Young programmers, due to lack of experience, sometimes don’t see that writing
code is only a small part in producing software.

------
peterwwillis
I grew up in the open source community. There's a lot of really good best
practices that you pick up there as you contribute to or pull from other
projects. Among those are the development/stable release trees.

If you have something that "just works", you do a release, but to a
development branch. Eventually some of those features can get backported to
stable, or the release will get upgraded to stable after thorough testing, or
all new feature development will end once it's been tested enough to ensure a
stable release. There may be 10 development releases before a stable release
comes out. The benefit is you get to "just ship" code, but stable users aren't
forced to deal with your bugs and various changes just because you wanted to
get an experimental feature out the door.

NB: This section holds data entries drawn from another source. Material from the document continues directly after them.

-- ==== Sys2Proof/Machine/Container.lean ====
section
/-! DEFINITION. Machine/Container.lean: the ContainerFormat unit, commands ASM and PARSE
(48_container.md). -/

namespace Sys2Proof.Machine

/-- The container's bytes (R200): three big-endian length fields, the Alphabet, the topology bytes, the
payload bytes. -/
def containerBytes (a t p : Word) (alpha topo pay : List Byte) : List Byte :=
  be32 a ++ be32 t ++ be32 p ++ alpha ++ topo ++ pay

/-- The container's length in bytes, exact (R200, R203). -/
def containerLen (a t p : Nat) : Nat := Config.hdrLen + a + ceil8 t + ceil8 p

/-- The rule of ASM (R201). -/
def runAsm (s : State) : Ran :=
  let s := setStage .asm s
  if containerLen s.alphaLen.toNat s.topoBits.toNat s.payBits.toNat ≤ Config.bufCap then
    .done (setOut
      (containerBytes (s.alphaLen.setWidth 32) (s.topoBits.setWidth 32) s.payBits
        (alphaBytes s) (topoBytes s) (payBytes s)) s)
  else .raised .capacityExceeded 3 (dropOut s)

/-- ASM (R201), completed as R222 says. -/
def execAsm (s : State) : Host.Outcome State Fault Refusal := complete false (runAsm s)

/-- The header field at an offset of a memory (R202). -/
def headerField (m : Memory) (a : Nat) : Word :=
  rdBe32 (memRead m a) (memRead m (a + 1)) (memRead m (a + 2)) (memRead m (a + 3))

/-- `n` bytes of a memory from an offset on. -/
def memSlice (m : Memory) (a n : Nat) : List Byte := (List.range n).map (fun j => memRead m (a + j))

/-- The invalidation of a PARSE that faults: the three lengths (R202). -/
def dropParsed (s : State) : State := dropPay (dropTopo (dropAlpha s))

/-- The rule of PARSE (R202): the checks in their order, then the three copies with their padding bits
cleared (R204). -/
def runParse (s : State) : Ran :=
  let s := setStage .parse s
  let a := (headerField s.inMem 0).toNat
  let t := (headerField s.inMem 4).toNat
  let p := (headerField s.inMem 8).toNat
  if s.inLen.toNat < Config.hdrLen then .raised .invalidContainer 1 (dropParsed s)
  else if containerLen a t p ≠ s.inLen.toNat then .raised .invalidContainer 2 (dropParsed s)
  else if Config.nsymMax < a then .raised .invalidContainer 3 (dropParsed s)
  else if Config.nodeCap < t then .raised .invalidContainer 4 (dropParsed s)
  else
    .done
      (setPay (clearPadding p (memSlice s.inMem (Config.hdrLen + a + ceil8 t) (ceil8 p))) p
        (setTopo (clearPadding t (memSlice s.inMem (Config.hdrLen + a) (ceil8 t))) t
          (setAlpha (memSlice s.inMem Config.hdrLen a) s)))

/-- PARSE (R202), completed as R222 says. -/
def execParse (s : State) : Host.Outcome State Fault Refusal := complete false (runParse s)

end Sys2Proof.Machine
end

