-- ==== Sys2Proof/Machine/Flags.lean ====
section
/-! DEFINITION. Machine/Flags.lean: the status flags and the `STATUS` word (10_state.md R24, R25). -/

namespace Sys2Proof.Machine

/-- `BUSY` (R21, R24). -/
def busyFlag (s : State) : Bool := s.fsm == .busy

/-- `ERR` (R21, R24). -/
def errFlag (s : State) : Bool := s.fsm == .faulted

/-- One flag as a bit. -/
def flagBit (b : Bool) : BitVec 1 := BitVec.ofBool b

/-- The `STATUS` word while the block is not busy (R24). -/
def statusWord (s : State) : Word :=
  (0 : BitVec 16) ++ s.stage ++ (0 : BitVec 5) ++ flagBit (errFlag s) ++ flagBit s.doneFlag
    ++ flagBit (busyFlag s)

/-- What a read of `STATUS` returns while the block is busy: bit 0 is 1, the other bits are those of a
free value (R24, 20_memory.md R73). -/
def busyStatusWord (unspec : Word) : Word := unspec ||| 1

end Sys2Proof.Machine
end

"To ship" is not a software development practice. It's silicon valley hype.
It's the idea that delivering an average product is more important than
designing, developing, testing, and producing a really good product. The
author is right, this is difficult. But this is not what I think most people
consider when they say "to ship".

------
dahart
People I respect told me the same thing, so I used to believe shipping made me
a better programmer. It probably did in the sense that you see what it takes
to finish, and sometimes it takes dropping your ideals for a while. Sometimes
it takes a lot more polish than you expect. Sometimes you see the flaws in
your genius designs exposed, and you learn what ways you failed to cover all
possibilities even though you had 'proved' it.

But, shipping has also done me as much damage as good. Unreasonable deadlines
lead to bad decisions. Crunch times make me stupider, take many months to
recover from mentally, and frequently are so crowded with patching things up
that the lessons I should have learned about what I did wrong are lost in the
wind.

Any company that wants to get on their white horse and trumpet about the
virtues of shipping should be required to back it up with strong data on the
virtues of excellent project management as well as how they have figured out
how to ship software on a deadline with absolutely no overtime!

------
maguirre
I don't know what I am missing here but after reading the article I came out
with the following: "If you want to be a good programmer you should do a job
well done"

------
polskibus
Productionalization is important indeed, however I'd say that it is a trait
desired in any engineer, not necessarily a programmer.

------
coldcode
Real programmers ship, i.e. real programmers that work for sane companies and
management sometimes ship code that customers actual want. Shipping products
is rarely dependent only on programmers.

------
edabobojr
I think that either I misread this article or some of the other posters have.
The author isn't talking about shipping a product, the author is talking about
delivering code to production.